Dashboard
Evolving the developer dashboard into a lifecycle-driven customer platform
Problem
The Dashboard began as a transactional utility. Developers came to grab API keys, check logs, submit support tickets, and leave.
As Plaid expanded beyond read-only API products, the Dashboard became the primary surface customers used to onboard, launch, operate, and grow their businesses. The experience had not evolved alongside that shift, requiring customers to navigate a growing platform with little guidance.
Role & scope
I led design for the Dashboard, partnering with product and engineering to shape onboarding, launch, operations, and growth experiences across the platform. Over a multi-year effort, I helped establish the long-term vision for the Dashboard as a unified platform for customer-facing and partner-facing experiences.
Approach
To make the Dashboard useful to customers at every stage of their journey, I led a cross-functional effort to map the lifecycle from acquisition through onboarding, launch, ongoing operations, and growth, creating a shared model for customer needs at each stage.
This work revealed a larger challenge: teams were optimizing for individual products rather than the overall customer experience. The goal was to provide a self-serve experience that would help customers succeed across their journey. However, with very limited front-end engineering capacity, design had to be strategic about where it invested, favoring reusable patterns that could be built once and scale.
Adapting Home to the lifecycle
Home was a priority because it was the one surface customers returned to at every stage of their journey. The same page had to open as a first-time experience, guide onboarding and compliance, surface implementation tasks through Launch Center, and mature into an operational hub for established customers. Rather than build a separate Home for each stage, we made it respond to the customer’s position in their lifecycle, surfacing the guidance, insights, and actions relevant to that moment.

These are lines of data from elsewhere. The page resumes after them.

/-! `State.setShadow` -/

@[simp] theorem State.setShadow_pending (k : Nat) (v : Word) : (s.setShadow k v).pending = s.pending := rfl
@[simp] theorem State.setShadow_free (k : Nat) (v : Word) : (s.setShadow k v).free = s.free := rfl
@[simp] theorem State.setShadow_ids (k : Nat) (v : Word) : (s.setShadow k v).ids = s.ids := rfl
@[simp] theorem State.setShadow_out (k : Nat) (v : Word) : (s.setShadow k v).out = s.out := rfl
@[simp] theorem State.setShadow_die (k : Nat) (v : Word) : (s.setShadow k v).die = s.die := rfl
@[simp] theorem State.setShadow_rst (k : Nat) (v : Word) : (s.setShadow k v).rst = s.rst := rfl
@[simp] theorem State.setShadow_kp (k : Nat) (v : Word) : (s.setShadow k v).kp = s.kp := rfl
@[simp] theorem State.setShadow_regs (k : Nat) (v : Word) : (s.setShadow k v).regs = s.regs := rfl
@[simp] theorem State.setShadow_cfg (k : Nat) (v : Word) : (s.setShadow k v).cfg = { s.cfg with shadow := rput s.grade s.cfg.shadow k v } := rfl
@[simp] theorem State.setShadow_commit (k : Nat) (v : Word) : (s.setShadow k v).commit = s.commit := rfl
@[simp] theorem State.setShadow_images (k : Nat) (v : Word) : (s.setShadow k v).images = s.images := rfl
@[simp] theorem State.setShadow_admin (k : Nat) (v : Word) : (s.setShadow k v).admin = s.admin := rfl
@[simp] theorem State.setShadow_queues (k : Nat) (v : Word) : (s.setShadow k v).queues = s.queues := rfl
@[simp] theorem State.setShadow_qmParked (k : Nat) (v : Word) : (s.setShadow k v).qmParked = s.qmParked := rfl
@[simp] theorem State.setShadow_fetchOrder (k : Nat) (v : Word) : (s.setShadow k v).fetchOrder = s.fetchOrder := rfl
@[simp] theorem State.setShadow_qmResults (k : Nat) (v : Word) : (s.setShadow k v).qmResults = s.qmResults := rfl
@[simp] theorem State.setShadow_descs (k : Nat) (v : Word) : (s.setShadow k v).descs = s.descs := rfl
@[simp] theorem State.setShadow_reqs (k : Nat) (v : Word) : (s.setShadow k v).reqs = s.reqs := rfl
@[simp] theorem State.setShadow_xl (k : Nat) (v : Word) : (s.setShadow k v).xl = s.xl := rfl
@[simp] theorem State.setShadow_sync (k : Nat) (v : Word) : (s.setShadow k v).sync = s.sync := rfl
@[simp] theorem State.setShadow_win (k : Nat) (v : Word) : (s.setShadow k v).win = s.win := rfl
@[simp] theorem State.setShadow_cps (k : Nat) (v : Word) : (s.setShadow k v).cps = s.cps := rfl
@[simp] theorem State.setShadow_fab (k : Nat) (v : Word) : (s.setShadow k v).fab = s.fab := rfl
@[simp] theorem State.setShadow_sup (k : Nat) (v : Word) : (s.setShadow k v).sup = s.sup := rfl
@[simp] theorem State.setShadow_tap (k : Nat) (v : Word) : (s.setShadow k v).tap = s.tap := rfl
@[simp] theorem State.setShadow_drr (k : Nat) (v : Word) : (s.setShadow k v).drr = s.drr := rfl

/-! `State.putImage` -/

@[simp] theorem State.putImage_pending (mem bank i : Nat) (v : Word) : (s.putImage mem bank i v).pending = s.pending := rfl
@[simp] theorem State.putImage_free (mem bank i : Nat) (v : Word) : (s.putImage mem bank i v).free = s.free := rfl
@[simp] theorem State.putImage_ids (mem bank i : Nat) (v : Word) : (s.putImage mem bank i v).ids = s.ids := rfl
@[simp] theorem State.putImage_out (mem bank i : Nat) (v : Word) : (s.putImage mem bank i v).out = s.out := rfl
@[simp] theorem State.putImage_die (mem bank i : Nat) (v : Word) : (s.putImage mem bank i v).die = s.die := rfl
@[simp] theorem State.putImage_rst (mem bank i : Nat) (v : Word) : (s.putImage mem bank i v).rst = s.rst := rfl
@[simp] theorem State.putImage_kp (mem bank i : Nat) (v : Word) : (s.putImage mem bank i v).kp = s.kp := rfl
@[simp] theorem State.putImage_regs (mem bank i : Nat) (v : Word) : (s.putImage mem bank i v).regs = s.regs := rfl
@[simp] theorem State.putImage_cfg (mem bank i : Nat) (v : Word) : (s.putImage mem bank i v).cfg = s.cfg := rfl
@[simp] theorem State.putImage_commit (mem bank i : Nat) (v : Word) : (s.putImage mem bank i v).commit = s.commit := rfl
@[simp] theorem State.putImage_admin (mem bank i : Nat) (v : Word) : (s.putImage mem bank i v).admin = s.admin := rfl
@[simp] theorem State.putImage_queues (mem bank i : Nat) (v : Word) : (s.putImage mem bank i v).queues = s.queues := rfl
@[simp] theorem State.putImage_qmParked (mem bank i : Nat) (v : Word) : (s.putImage mem bank i v).qmParked = s.qmParked := rfl
@[simp] theorem State.putImage_fetchOrder (mem bank i : Nat) (v : Word) : (s.putImage mem bank i v).fetchOrder = s.fetchOrder := rfl
@[simp] theorem State.putImage_qmResults (mem bank i : Nat) (v : Word) : (s.putImage mem bank i v).qmResults = s.qmResults := rfl
@[simp] theorem State.putImage_descs (mem bank i : Nat) (v : Word) : (s.putImage mem bank i v).descs = s.descs := rfl
@[simp] theorem State.putImage_reqs (mem bank i : Nat) (v : Word) : (s.putImage mem bank i v).reqs = s.reqs := rfl
@[simp] theorem State.putImage_xl (mem bank i : Nat) (v : Word) : (s.putImage mem bank i v).xl = s.xl := rfl
@[simp] theorem State.putImage_sync (mem bank i : Nat) (v : Word) : (s.putImage mem bank i v).sync = s.sync := rfl
@[simp] theorem State.putImage_win (mem bank i : Nat) (v : Word) : (s.putImage mem bank i v).win = s.win := rfl
@[simp] theorem State.putImage_cps (mem bank i : Nat) (v : Word) : (s.putImage mem bank i v).cps = s.cps := rfl
@[simp] theorem State.putImage_fab (mem bank i : Nat) (v : Word) : (s.putImage mem bank i v).fab = s.fab := rfl
@[simp] theorem State.putImage_sup (mem bank i : Nat) (v : Word) : (s.putImage mem bank i v).sup = s.sup := rfl
@[simp] theorem State.putImage_tap (mem bank i : Nat) (v : Word) : (s.putImage mem bank i v).tap = s.tap := rfl
@[simp] theorem State.putImage_drr (mem bank i : Nat) (v : Word) : (s.putImage mem bank i v).drr = s.drr := rfl
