-- ==== Sys2Proof/Tests/Slice0.lean ====
section
/-! SUPPORT. Tests: an ill-formed command for each check of well-formedness, a witness for the hypotheses of each statement, and small tests
of single commands whose expected results come from the spec's examples and tables. -/

set_option Elab.async false

namespace Sys2Proof.Tests

open Sys2Proof Sys2Proof.Machine

/-! ### Ill-formed commands -/

theorem wf_refuses_grade : Instr.wf (.powerOnReset { Fuses.full with grade := 5 } Straps.default) = false := by decide +kernel
theorem wf_refuses_computePorts : Instr.wf (.powerOnReset { Fuses.full with computePorts := 4096 } Straps.default) = false := by decide +kernel
theorem wf_refuses_size : Instr.wf (.powerOnReset { Fuses.full with grade := 0 } Straps.default) = false := by decide +kernel
theorem wf_refuses_straps : Instr.wf (.powerOnReset Fuses.full { Straps.default with xpRole := [0, 0, 3, 1] }) = false := by decide +kernel
theorem wf_refuses_ceilings : Instr.wf (.resetRelease true true (List.replicate 33 0)) = false := by decide +kernel
theorem wf_refuses_answer : Instr.wf (.securityResponse 2) = false := by decide +kernel
theorem wf_refuses_port : Instr.wf (.registerWrite (.compute 12) 0x10000 .whole 0) = false := by decide +kernel
theorem wf_refuses_offset : Instr.wf (.registerWrite .host 0x10004 .whole 0) = false := by decide +kernel
theorem wf_refuses_highOffset : Instr.wf (.registerWrite .host (2 ^ 24) .whole 0) = false := by decide +kernel
theorem wf_refuses_value : Instr.wf (.registerWrite .host 0x10000 .lo 0x100000000) = false := by decide +kernel
theorem wf_refuses_island : Instr.wf (.islandRetireReport 32) = false := by decide +kernel
theorem wf_refuses_param : Instr.wf (.prParamWrite .host 64 .whole 0) = false := by decide +kernel
theorem wf_refuses_doorbell : Instr.wf (.doorbell .host 4096) = false := by decide +kernel
theorem wf_refuses_indexBlock : Instr.wf (.indexBlockReadResponse 1 [0] false) = false := by decide +kernel
theorem wf_refuses_entry : Instr.wf (.entryReadResponse 1 (List.replicate 65 0) false) = false := by decide +kernel
theorem wf_refuses_admit : Instr.wf (.admission 4096) = false := by decide +kernel
theorem wf_refuses_replayEntry : Instr.wf (.replayEntryReadResponse 1 (List.replicate 64 0) false) = false := by decide +kernel
theorem wf_refuses_mover : Instr.wf (.moverIssueCycle 48) = false := by decide +kernel
theorem wf_refuses_granule : Instr.wf (.walkGranuleRead 1 [0] false) = false := by decide +kernel
theorem wf_refuses_response : Instr.wf (.memoryReadResponse 1 (List.replicate 257 0) false false) = false := by decide +kernel
theorem wf_refuses_rmw : Instr.wf (.atomicRmw 1 (List.replicate 257 0) false) = false := by decide +kernel
theorem wf_refuses_group : Instr.wf (.lensStagingGrant 12) = false := by decide +kernel
theorem wf_refuses_core : Instr.wf (.xofPermutation 0 32 false) = false := by decide +kernel
theorem wf_refuses_lift : Instr.wf (.liftUnitCycle 16) = false := by decide +kernel
theorem wf_refuses_request : Instr.wf (.cpWindowRequest 0
    { addr := 1, len := 1, write := false, isVolatile := false, seq := false, tag := 0, data := [], enables := [] }) = false := by decide +kernel
theorem wf_refuses_requestLen : Instr.wf (.cpWindowRequest 0
    { addr := 0, len := 17, write := false, isVolatile := false, seq := false, tag := 0, data := [], enables := [] }) = false := by decide +kernel
theorem wf_refuses_requestData : Instr.wf (.cpWindowRequest 0
    { addr := 0, len := 1, write := true, isVolatile := false, seq := false, tag := 0, data := [], enables := [] }) = false := by decide +kernel
theorem wf_refuses_aix : Instr.wf (.cpAixWord 0 0 []) = false := by decide +kernel
theorem wf_refuses_bankPort : Instr.wf (.bankPortCycle 0 2 .clean) = false := by decide +kernel
theorem wf_refuses_bank : Instr.wf (.bankScrub 64 .clean) = false := by decide +kernel
theorem wf_refuses_pair : Instr.wf (.retain 32) = false := by decide +kernel
theorem wf_refuses_freq : Instr.wf (.setOp 0 4096 0) = false := by decide +kernel
theorem wf_refuses_domain : Instr.wf (.pdAck 148 0) = false := by decide +kernel
theorem wf_refuses_pdState : Instr.wf (.pdAck 0 3) = false := by decide +kernel
theorem wf_refuses_fq : Instr.wf (.fqMark .host 256) = false := by decide +kernel
theorem wf_refuses_link : Instr.wf (.linkLock 96) = false := by decide +kernel
theorem wf_refuses_line : Instr.wf (.lineRetry 4096) = false := by decide +kernel
theorem wf_refuses_payload : Instr.wf (.linkData 0 { tag := 0, payload := [0] }) = false := by decide +kernel
theorem wf_refuses_longPayload : Instr.wf (.linkData 0 { tag := 0, payload := List.replicate 2368 0 }) = false := by decide +kernel
theorem wf_refuses_memoryPort : Instr.wf (.mpFailed 64) = false := by decide +kernel
theorem wf_refuses_margin : Instr.wf (.ageingPeriod [4096]) = false := by decide +kernel
theorem wf_refuses_memory : Instr.wf (.memoryRepairDone 0x1C true) = false := by decide +kernel
theorem wf_refuses_trap : Instr.wf (.fatalDumpWritten (List.replicate 129 0)) = false := by decide +kernel
theorem wf_refuses_generator : Instr.wf (.tgCycle 64) = false := by decide +kernel
theorem wf_accepts_full : Instr.wf (.powerOnReset Fuses.full Straps.default) = true := by decide +kernel

/-! ### The states of the witnesses -/

/-- The block of State.reset out of reset, in mode NORMAL, with nothing configured. -/
def live : State := { State.reset with rst := { inEffect := false, level := .cold, abort := false }, kp := { Keeper.cold with mode := .normal } }
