-- ==== Sys2Proof/Machine/Operands.lean ====
section
/-! DEFINITION. The operands of the encoder's commands: the range check of R83 and R90, and the 32-bit field an operand
becomes. -/

namespace Sys2Proof.Machine

/-- R83: the integer fits an unsigned 32-bit field. -/
def fits32 (n : Int) : Bool := decide (0 ≤ n) && decide (n ≤ 4294967295)

/-- R90: every one of these fits. -/
def allFit (ns : List Int) : Bool := ns.all fits32

/-- The field of an operand that fits (R80): its 32 bits. -/
def fieldOf (n : Int) : Word := BitVec.ofInt 32 n

end Sys2Proof.Machine
end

Building a scalable framework
A surface that adapts to every stage runs the risk of becoming a collection of bespoke experiences built independently by different teams. To prevent that, I worked with my team to establish a modular widget framework. Operational product tasks, key metrics, and communications could be surfaced on Home without custom builds, composing into an experience shaped to a customer’s stage and the products they used. For example, an established customer using Plaid’s Payment solution saw a Home with ACH Transfer KPIs in addition to core conversion metrics.
Serving different user types
This modular foundation helped scale the Dashboard beyond customer-facing experiences. Open Finance and Bank Intelligence experiences, built for data partners, reused the shared patterns to display data-network insights. And the exchange ran both ways: data visualization widgets built for partner surfaces fed back into customer experiences, so investment in one area compounded across the others.
Outcome
Dashboard evolved from a collection of developer utilities into Plaid’s primary self-serve customer platform. The lifecycle-driven experiences improved engagement across the journey: first-time feature engagement increased 119%, launch rates increased 32%, re-engagement increased 350%, and support tickets dropped by roughly 41%.
It became the surface where customers onboarded, launched, operated, and grew their use of Plaid, directly driving substantial growth in Plaid’s product-led revenue as customers adopted and expanded on their own.